Strengthening Geriatric Nursing Education Edited by T.T. Fulmer and M. Matzo, 1995, New York, NY: Springer Publishing, $33.95
Strengthening Geriatric Nursing Education is from the Springer Series on Geriatric Nursing. The information presented is derived from the 1994 conference, "Caring for Older Americans: The Critical Role of Nursing Education" sponsored by Columbia University School of Nursing with the Merck Company Foundation.
The book is divided into two parts. Part I is an overview of geriatric nursing education and includes seven chapters. The unit begins with a chapter on the state of geriatric nursing education. The writers identify three pressing needs. These needs are: a) better data regarding how much nursing programs are doing in caring for older adults, b) a clearer and more accurate vision of elders, their needs, and how caring for elders impacts the lives of others, and c) identifying curriculum revisions necessary to prepare students to provide quality care to frail elders. A well-prepared geriatric nursing faculty is seen as the only way to meet the above goals.
Chapter 2 discusses the many barriers in nursing education regarding geriatrics. Some of the major barriers are: a) perception by faculty of no room for new content in an already full curriculum, b) ageist attitudes, c) lack of geriatric clinical sites, d) lack of prepared faculty to teach the content, e) lack of an NLN mandate for geriatric inclusion in curricula, f ) medical model underpinnings in nursing curriculum, and g) lack of testing of geriatric content on the NCLEX-RN exam.
In Chapter 3, incorporating geriatrics into the licensure and accreditation process is discussed. Chapter 4 examines many issues and concerns about expanding the clinical opportunities in geriatrics for undergraduate and graduate nursing students. Some examples of ways to expand clinical opportunities are presented. Chapter 5 discusses student resistance in overcoming ageism. Arguments on whether geriatrics should be integrated into courses or should be a specific course in the nursing curriculum is discussed in Chapter 6. Chapter 7 presents some of the successful curriculum models such as the Robert Wood Johnson Teaching Nursing Home Project and WX. Kellogg Nursing Home Partnership Project.
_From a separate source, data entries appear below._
-- ==== Sys2Proof/Machine/Links.lean ====
section
/-! DEFINITION. The ports of the fabric: the path of a line and its hold (R352), time beacons (R365), the training of a
port with its link-state words (R366, R367), and the loss of a link (R352, R370). -/

namespace Sys2Proof.Machine

/-! ### Paths (R352) -/

def State.port (s : State) (p : Nat) : Port := s.ports.get Port.off p

/-- The port a line goes out by; none while no port is up. DESIGN CHOICE, log 95. -/
def State.pathOf (s : State) (line : Nat) : Option Nat :=
  let u := s.upPorts
  u[Config.linePath line u.length % u.length]?

/-- The time from which a line whose path has changed may send again, as kept: one more, so that it is not 0. -/
def holdUntil (lastSent : Nat) : Nat := lastSent + pathHoldNs

/-- Ports after a change: a line that takes another path now is held for PATH_HOLD from its last packet. -/
def State.withPort (s : State) (p : Nat) (x : Port) : State :=
  let s1 := { s with ports := s.ports.put Port.off p x }
  let moved := s.lineLast.filter (fun c => s.pathOf c.1 != s1.pathOf c.1)
  { s1 with pathHold := moved.foldl (fun m c => m.put 0 c.1 (holdUntil c.2)) s1.pathHold }

/-- The line of a packet, as the paths know it. -/
def lineOf (p : Packet) : Nat := p.dst * 2 ^ 52 + p.addr / 128

/-- PATH_HOLD_EXPIRY (R352): what waits for the line goes out by its new path, in order. -/
def execPathHoldExpiry (line : Nat) (s : State) : Host.Outcome State Fault Refusal :=
  .next (
    let h := s.pathHold.get 0 line
    if h = 0 ∨ s.now + 1 < h then s
    else
      let mine := s.pathWait.filter (fun p => lineOf p.2 == line)
      let s1 := { s with pathHold := s.pathHold.put 0 line 0, pathWait := s.pathWait.filter (fun p => lineOf p.2 != line) }
      mine.foldl (fun s p => match p.1 with
        | some core => s.sendCounted core p.2
        | none => if s.pathUp then s.transmit p.2 else s) s1)

/-! ### Time (R365) -/

/-- This device is the time master. -/
def State.isMaster (s : State) : Bool := s.timeMaster == some s.endpoint

/-- TIME_BEACON_SEND (R365): the master sends its timestamp on every port that is up. -/
def execTimeBeaconSend (s : State) : Host.Outcome State Fault Refusal :=
  .next (
    if s.isMaster && decide (s.lastBeacon + 1000 ≤ s.now) && s.pathUp then
      { s.upPorts.foldl (fun s _ => s.emit (.beacon s.now)) s with lastBeacon := s.now }
    else s)

/-- TIME_BEACON_ARRIVE (R365): a device that is not the master moves its timestamp toward the beacon's, by no more than
100 ppm of the time beacons have come for, and never back; after 10 ms it is synchronised. -/
def execTimeBeaconArrive (ts : W64) (s : State) : Host.Outcome State Fault Refusal :=
  .next (
    if s.isMaster then s
    else
      let since := s.beaconSince.getD s.now
      let room := (s.now - since) / 10000 - s.slewed
      let step := min room (ts.toNat - s.now)
      { s with now := s.now + step, lastBeacon := s.now + step, beaconSince := some since, slewed := s.slewed + step
               synced := s.synced || decide (since + 10000000 ≤ s.now) })

/-! ### Training (R366, R367) -/

/-- Fields of a link-state word (R366). -/
def lwEp (w : W64) : Nat := (w.extractLsb' 54 10).toNat
def lwPort (w : W64) : Nat := (w.extractLsb' 48 6).toNat
def lwLanes (w : W64) : BitVec 16 := w.extractLsb' 32 16
def lwWidth (w : W64) : BitVec 2 := w.extractLsb' 30 2
def lwSpeed (w : W64) : BitVec 2 := w.extractLsb' 28 2

/-- Good lanes of a mask, ascending. -/
def lanesIn (m : BitVec 16) : List Nat := below 16 (fun i => m.getLsbD i)

/-- The width code of the largest of 16, 8 and 4 that n lanes give (R367). -/
def widthCode (n : Nat) : Nat := if 16 ≤ n then 0 else if 8 ≤ n then 1 else 2

/-- The device's own word: lanes that trained good and the speed are what the spec leaves to the link. -/
def State.ownWord (s : State) (port trains : Nat) : W64 × State :=
  let (v, s1) := s.free
  let lanes := v.toNat % 65536
  let width := widthCode (lanesIn (BitVec.ofNat 16 lanes)).length
  (w64 (s.endpoint % 1024 * 2 ^ 54 + port % 64 * 2 ^ 48 + lanes * 2 ^ 32 + width * 2 ^ 30 + v.toNat / 65536 % 3 * 2 ^ 28
    + trains % 256 * 2 ^ 20), s1)

/-- A saturating count of 32 bits (R398). -/
def satAdd (x n : Nat) : Nat := min (2 ^ 32 - 1) (x + n)

/-- Change a wear block in the mirror and in flash at once (R398). -/
def State.wearNow (s : State) (u : Nat) (f : Wear → Wear) : State :=
  let put (m : SMap Wear) : SMap Wear :=
    m.put Wear.zero u (f { m.get Wear.zero u with updates := satAdd (m.get Wear.zero u).updates 1 })
  { s with wear := put s.wear, flash := { s.flash with wear := put s.flash.wear } }

/-- Count a training in the wear block of the port's die, in flash at once (R367, R398). -/
def State.countTraining (s : State) (port : Nat) : State :=
  s.wearNow (port / 4) (fun w => { w with retrain := satAdd w.retrain 1 })

/-- A port that may train: READY, enabled, and neither up, DOWN nor training; none in minimal mode (R389, R392). -/
def State.mayTrain (s : State) (port : Nat) : Bool :=
  let x := s.port port
  s.boot.ready && !s.boot.minimal && decide (port < 16) && s.ident.portEn.getLsbD port && !x.up && !x.down && x.training.isNone

/-- LINK_TRAINING (R366): the training is counted, and the signed word goes out. -/
def execLinkTraining (port : Nat) (s : State) : Host.Outcome State Fault Refusal :=
  .next (
    if s.mayTrain port then
      let x := s.port port
      let n := (x.trains + 1) % 256
      let (w, s1) := (s.countTraining port).ownWord port n
      (s1.withPort port { x with trains := n, training := some s.now, word := w }).emit (.linkWord port w)
    else s)

/-- A training fails; after the third in a row the port is DOWN (R367). -/
def State.trainingFails (s : State) (port : Nat) : State :=
  let x := s.port port
  let y := { x with training := none, fails := x.fails + 1, down := decide (3 ≤ x.fails + 1) }
  let s1 := s.withPort port y
  if y.down then s1.devFault 0x83 [w64 port] none else s1

/-- The word that the two ends' words make (R367): common lanes, the width they give, and the lower speed. -/
def agreedWord (own peer : W64) : W64 :=
  let lanes := lwLanes own &&& lwLanes peer
  let all := lanesIn lanes
  let width := widthCode all.length
  let n := if width = 0 then 16 else if width = 1 then 8 else 4
  let used : BitVec 16 := maskOf 16 (all.take n)
  (own &&& 0xFFFF00000FFFFFFF#64) ||| (BitVec.ofNat 64 used.toNat <<< 32) ||| (BitVec.ofNat 64 width <<< 30)
    ||| (BitVec.ofNat 64 (max (lwSpeed own).toNat (lwSpeed peer).toNat) <<< 28)

/-- LINK_STATE_WORD_ARRIVE (R367): the training fails, or the port comes up as trained or degraded. -/
def execLinkStateWordArrive (port : Nat) (word : W64) (sigOk : Bool) (s : State) : Host.Outcome State Fault Refusal :=
  .next (
    let x := s.port port
    if x.training.isNone then s
    else if (lanesIn (lwLanes x.word &&& lwLanes word)).length < 4 ∨ !sigOk ∨ x.expected.any (· != lwEp word) then
      s.trainingFails port
    else
      let same := lwLanes x.word == lwLanes word && lwWidth x.word == lwWidth word && lwSpeed x.word == lwSpeed word
      let s1 := s.withPort port
        { x with up := true, training := none, fails := 0, peer := lwEp word
                 word := if same then x.word else agreedWord x.word word }
      if same then s1 else s1.devFault 0x82 [x.word, word] none)

/-- LINK_TRAIN_TIMEOUT (R367): no word within 100 ms. -/
def execLinkTrainTimeout (port : Nat) (s : State) : Host.Outcome State Fault Refusal :=
  .next (match (s.port port).training with
    | some t => if t + 100000000 ≤ s.now then s.trainingFails port else s
    | none => s)

/-! ### Losing a link -/

/-- PORT_LINK_LOSS (R352): the port leaves the path lists; it trains again. -/
def execPortLinkLoss (port : Nat) (s : State) : Host.Outcome State Fault Refusal :=
  .next (if (s.port port).up then s.withPort port { s.port port with up := false } else s)

/-- CXL_LINK_DOWN (R370): reads of the range return poison and writes to it are discarded from now on. -/
def execCxlLinkDown (port : Nat) (s : State) : Host.Outcome State Fault Refusal :=
  .next (
    if port < 2 ∧ !s.cxlDown.getLsbD port then
      { s with cxlDown := s.cxlDown ||| (1#2 <<< port) }.devFault 0x84 [w64 port] none
    else s)

end Sys2Proof.Machine
end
Part II presents possible approaches to specific content areas in geriatrics. Content areas discussed are: a) physiologic changes in aging, b) psychiatric mental health content, c) elimination and skin problems, d) drugs and their side effects, e) cancer and pain management for elders, f) HIV and older adults, and f) bioethics and elderly. This section ends with an interesting chapter on "Vital Aging" from a speech given by Betty Friedan in 1994.
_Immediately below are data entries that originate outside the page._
/-- The template an aperture store names, with the reason for which the store is rejected (R402), or none. -/
def State.apertureCheck (s : State) (asid : Nat) (off : BitVec 16) (x : W32) : Except Nat Template :=
  let core := off.toNat / 256
  let i := x.toNat % 4096
  if !s.coreLive core then .error 0
  else if off.toNat % 256 ≠ 0 then .error 1
  else if 4096 ≤ x.toNat then .error 2
  else if (s.ctx asid).tmplCount ≤ i then .error 3
  else match s.ctxRead asid (2 ^ 43 + asid) (((s.ctx asid).tmplBase.toNat + 64 * i) % 2 ^ 80) 64 with
    | .ok _ bs =>
      let t := Template.of (bytesNat bs)
      if !t.startable then .error 4
      else if !t.bar || spadWindow t.plan.src || spadWindow t.plan.dst || spadWindow t.barAddr then .error 5
      else if s.toFabric asid t.plan then .error 6
      else if 16 ≤ s.waiting core then .error 7
      else .ok t
    | _ => .error 4

/-- A rejected store is counted and reported (R217). -/
def State.rejectAperture (s : State) (asid : Nat) (off : BitVec 16) (x : W32) (reason : Nat) : State :=
  let c := s.ctx asid
  (s.setCtx asid { c with aperDrop := c.aperDrop + 1 }).imprecise asid 0x44
    [w64 (off.toNat / 256 + x.toNat % 4096 * 2 ^ 8 + reason * 2 ^ 20), w64 x.toNat] 0

/-- A store to the aperture of a context. -/
def State.storeAperture (s : State) (asid : Nat) (off : BitVec 16) (x : W32) : State :=
  if !s.boot.ready || (s.ctx asid).state == .off then s
  else match s.apertureCheck asid off x with
    | .error n => s.rejectAperture asid off x n
    | .ok t =>
      let core := off.toNat / 256
      let key := core * 16 + 1
      let n := s.engNext.get 0 key
      let o : EngOp :=
        { id := s.serial, engop := n, core := core, asid := asid, launch := 0xFFFFFFFF, block := 0xFFFFFF, gid := 0
          kind := .copy t.plan, tok := 0, bar := some t.barAddr, slot := 0, running := false, waits := none, curA := 0
          curB := 0, curN := 0, count0 := 0, aperture := true, seqAt := s.seqNum, dying := false, chain := none, found := [] }
      { s with serial := s.serial + 1, engNext := s.engNext.put 0 key ((n + 1) % 65536), apStarts := s.apStarts ++ [o] }.refill core

/-- APERTURE_STORE (R217): a store that a group has sent to its aperture takes effect, or one of the host's. -/
def execApertureStore (asid : Nat) (off : BitVec 16) (x : W32) (s : State) : Host.Outcome State Fault Refusal :=
  .next ({ s with apStores := s.apStores.erase (asid, off, x) }.storeAperture asid off x)

/-- A load from the aperture. -/
def State.loadAperture (s : State) (off : BitVec 16) : Nat :=
  if off.toNat % 256 = 0 then s.waiting (off.toNat / 256) else 0

/-! ### Memory through BAR4 (R307, R368) -/

/-- A local physical address that BAR4 reaches (R318, R368). DESIGN CHOICE, log 109. -/
def State.barMemory (s : State) (pa : Nat) : Bool := pa < s.hbmBytes || (0x10000000000 ≤ pa && pa < 0x20000000000)

/-- The record that lies at a location, of those in the pools, and the offset there (R261, R265). DESIGN CHOICE, log 47. -/
def State.recordAt (s : State) (loc : Nat) : Option (Rec × Nat) :=
  s.records.findSome? (fun r => match r.place with
    | .pool u => (List.range r.units).findSome? (fun k =>
        match s.locOf r.asid (((s.ctx r.asid).poolBase.toNat + 256 * (u + k)) % 2 ^ 80) with
        | some a => if a ≤ loc ∧ loc < a + 256 then some (r, 256 * k + (loc - a)) else none
        | none => none)
    | _ => none)

/-- The byte of a record that lies at a location. DESIGN CHOICE, log 47. -/
def State.recordByte (s : State) (loc : Nat) : Option Byte := (s.recordAt loc).bind (fun x => x.1.bytes[x.2]?)

/-- A record after the supervisor has written its bytes (R261, R265). -/
def Rec.rewritten (r : Rec) (bs : List Byte) : Rec :=
  let word (n i : Nat) : Nat := bytesNat ((bs.drop i).take n)
  let img : RecordImage :=
    { words := (List.range 32).map (fun i => w64 (word 8 (8 * i)))
      regs := (List.range (4 * bitsOf (word 8 32) 37 9)).map (fun i => w32 (word 4 (256 + 4 * i))), poison := r.regPoison, dctx := 0, digest := []
      value := if r.fired then some r.dval else none, block := none }
  let x := recOfImage img r.asid r.core r.dval
  { x with place := r.place, durable := r.durable, fired := r.fired, readyAt := r.readyAt, evSerial := r.evSerial
           tokens := x.tokens.mapIdx (fun e t => { t with serial := ((r.tokens[e]?).map (·.serial)).getD 0 })
           tileSerials := r.tileSerials, frame := r.frame, xfer := r.xfer, preferred := r.preferred
           overdue := r.overdue, due := r.due, away := r.away }

/-- A byte the host writes through BAR4: into a record of a pool, or into memory. -/
def State.hostPoke (s : State) (loc : Nat) (b : Byte) : State :=
  match s.recordAt loc with
  | some (r, i) =>
    { s with records := updWhere (fun (x : Rec) => x.rid == r.rid) (fun x => x.rewritten (x.bytes.set i b)) s.records }
  | none => s.outsideWrite loc [b]

/-- The bytes a host read answers; where nothing lies there, free values. -/
def State.hostBytes (s : State) (pa : Nat) : Nat → List Byte × State
  | 0 => ([], s)
  | n + 1 =>
    let (v, s1) := if s.barMemory pa then
        ((match s.recordByte pa with
          | some b => b
          | none => s.byteAt (s.homeDie pa) pa), s)
      else ((s.free).1.truncate 8, (s.free).2)
    let (l, s2) := s1.hostBytes (pa + 1) n
    (v :: l, s2)

/-- HOST_ACCESS (R217, R307, R368). -/
def execHostAccess (acc : HostAccess) (s : State) : Host.Outcome State Fault Refusal :=
  .next (
    if !s.boot.power then s
    else match acc with
      | .writeMem pa bs => bs.mapIdx (fun i b => (pa + i, b)) |>.foldl (fun s c => if s.barMemory c.1 then s.hostPoke c.1 c.2 else s) s
      | .readMem pa n =>
        let (l, s1) := s.hostBytes pa n
        s1.emit (.hostData l)
      | .writeReg r v => s.writeReg r v
      | .readReg r => match s.readReg r with
        | some x => s.emit (.hostData (natBytes 8 x))
        | none =>
          let (v, s1) := s.free
          s1.emit (.hostData (natBytes 8 v.toNat))
      | .aperture asid off x => s.storeAperture asid off x
      | .readAperture _ off => s.emit (.hostData (natBytes 4 (s.loadAperture off))))

end Sys2Proof.Machine
end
I found this book to be a very comprehensive and critical examination of the problems facing nursing geriatric education now and in the future. Many possible solutions are presented throughout the book. This book should be read by all nurse educators as nursing works to create a curricula to meet the needs of all Americans in the 21st century. Geriatric nursing has made much progress in the last 20 to 30 years, however, much more progress is needed. With the graying of America, how can we adequately prepare our future nurses if geriatrics does not become an integral part of nursing curricula?